**What you have to do**
From the entries below, return exactly the lines beginning at the one that contains "simp only [Run.andThen_next, Prod.mk.injEq]" and ending at the one that contains "simp [State.settleIn, he, State.stepRun_next", both of them included, and only those lines.

**Data listing**
-- ==== Sys2Proof/Laws/Schedule.lean ====
section
/-! SUPPORT. Runs under the eager schedule, step by step. -/

namespace Sys2Proof.Machine

@[simp] theorem Run.andThen_next (t : State) (outs : List Output) (f : State → Run) :
    Run.andThen (.next t, outs) f = ((f t).1, outs ++ (f t).2) := rfl

/-- A run that goes on to a next state has reached one before. -/
theorem Run.andThen_eq_next {r : Run} {f : State → Run} {u : State} {outs : List Output}
    (h : Run.andThen r f = (.next u, outs)) :
    ∃ t first others, r = (.next t, first) ∧ f t = (.next u, others) ∧ outs = first ++ others := by
  obtain ⟨o, first⟩ := r
  cases o with
  | next t =>
    simp only [Run.andThen_next, Prod.mk.injEq] at h
    exact ⟨t, first, (f t).2, rfl, Prod.ext h.1 rfl, h.2.symm⟩
  | fault x => simp [Run.andThen] at h
  | refused x => simp [Run.andThen] at h

theorem State.stepRun_next {s t : State} (h : step s = .next t) : s.stepRun = (.next t, [t.out]) := by
  simp only [State.stepRun, h]

/-- With no event at hand a run is settled. -/
theorem State.settleIn_none {s : State} (h : s.nextEvent = none) (n : Nat) : s.settleIn n = (.next s, []) := by
  cases n with
  | zero => rfl
  | succ n => simp [State.settleIn, h]

theorem State.settle_none {s : State} (h : s.nextEvent = none) : s.settle = (.next s, []) := State.settleIn_none h _

/-- The first step of a run that is not settled. -/
theorem State.settleIn_step {s t : State} {e : Event} (he : s.nextEvent = some e) (h : step s = .next t) (n : Nat) :
    s.settleIn (n + 1) = ((t.settleIn n).1, t.out :: (t.settleIn n).2) := by
  simp [State.settleIn, he, State.stepRun_next h]

/-- No event is at hand exactly when the run is quiescent (rules R215, R245). -/
theorem State.nextEvent_eq_none {s : State} : s.nextEvent = none ↔ s.quiescent := by
  cases hp : s.pending with
  | cons e es => simp [State.nextEvent_cons hp, hp]
  | nil =>
    rw [State.nextEvent_nil hp]
    cases hc : s.ctl <;> simp [State.quiescent, hp, hc]

end Sys2Proof.Machine
end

**Output**
    simp only [Run.andThen_next, Prod.mk.injEq] at h
    exact ⟨t, first, (f t).2, rfl, Prod.ext h.1 rfl, h.2.symm⟩
  | fault x => simp [Run.andThen] at h
  | refused x => simp [Run.andThen] at h

theorem State.stepRun_next {s t : State} (h : step s = .next t) : s.stepRun = (.next t, [t.out]) := by
  simp only [State.stepRun, h]

/-- With no event at hand a run is settled. -/
theorem State.settleIn_none {s : State} (h : s.nextEvent = none) (n : Nat) : s.settleIn n = (.next s, []) := by
  cases n with
  | zero => rfl
  | succ n => simp [State.settleIn, h]

theorem State.settle_none {s : State} (h : s.nextEvent = none) : s.settle = (.next s, []) := State.settleIn_none h _

/-- The first step of a run that is not settled. -/
theorem State.settleIn_step {s t : State} {e : Event} (he : s.nextEvent = some e) (h : step s = .next t) (n : Nat) :
    s.settleIn (n + 1) = ((t.settleIn n).1, t.out :: (t.settleIn n).2) := by
  simp [State.settleIn, he, State.stepRun_next h]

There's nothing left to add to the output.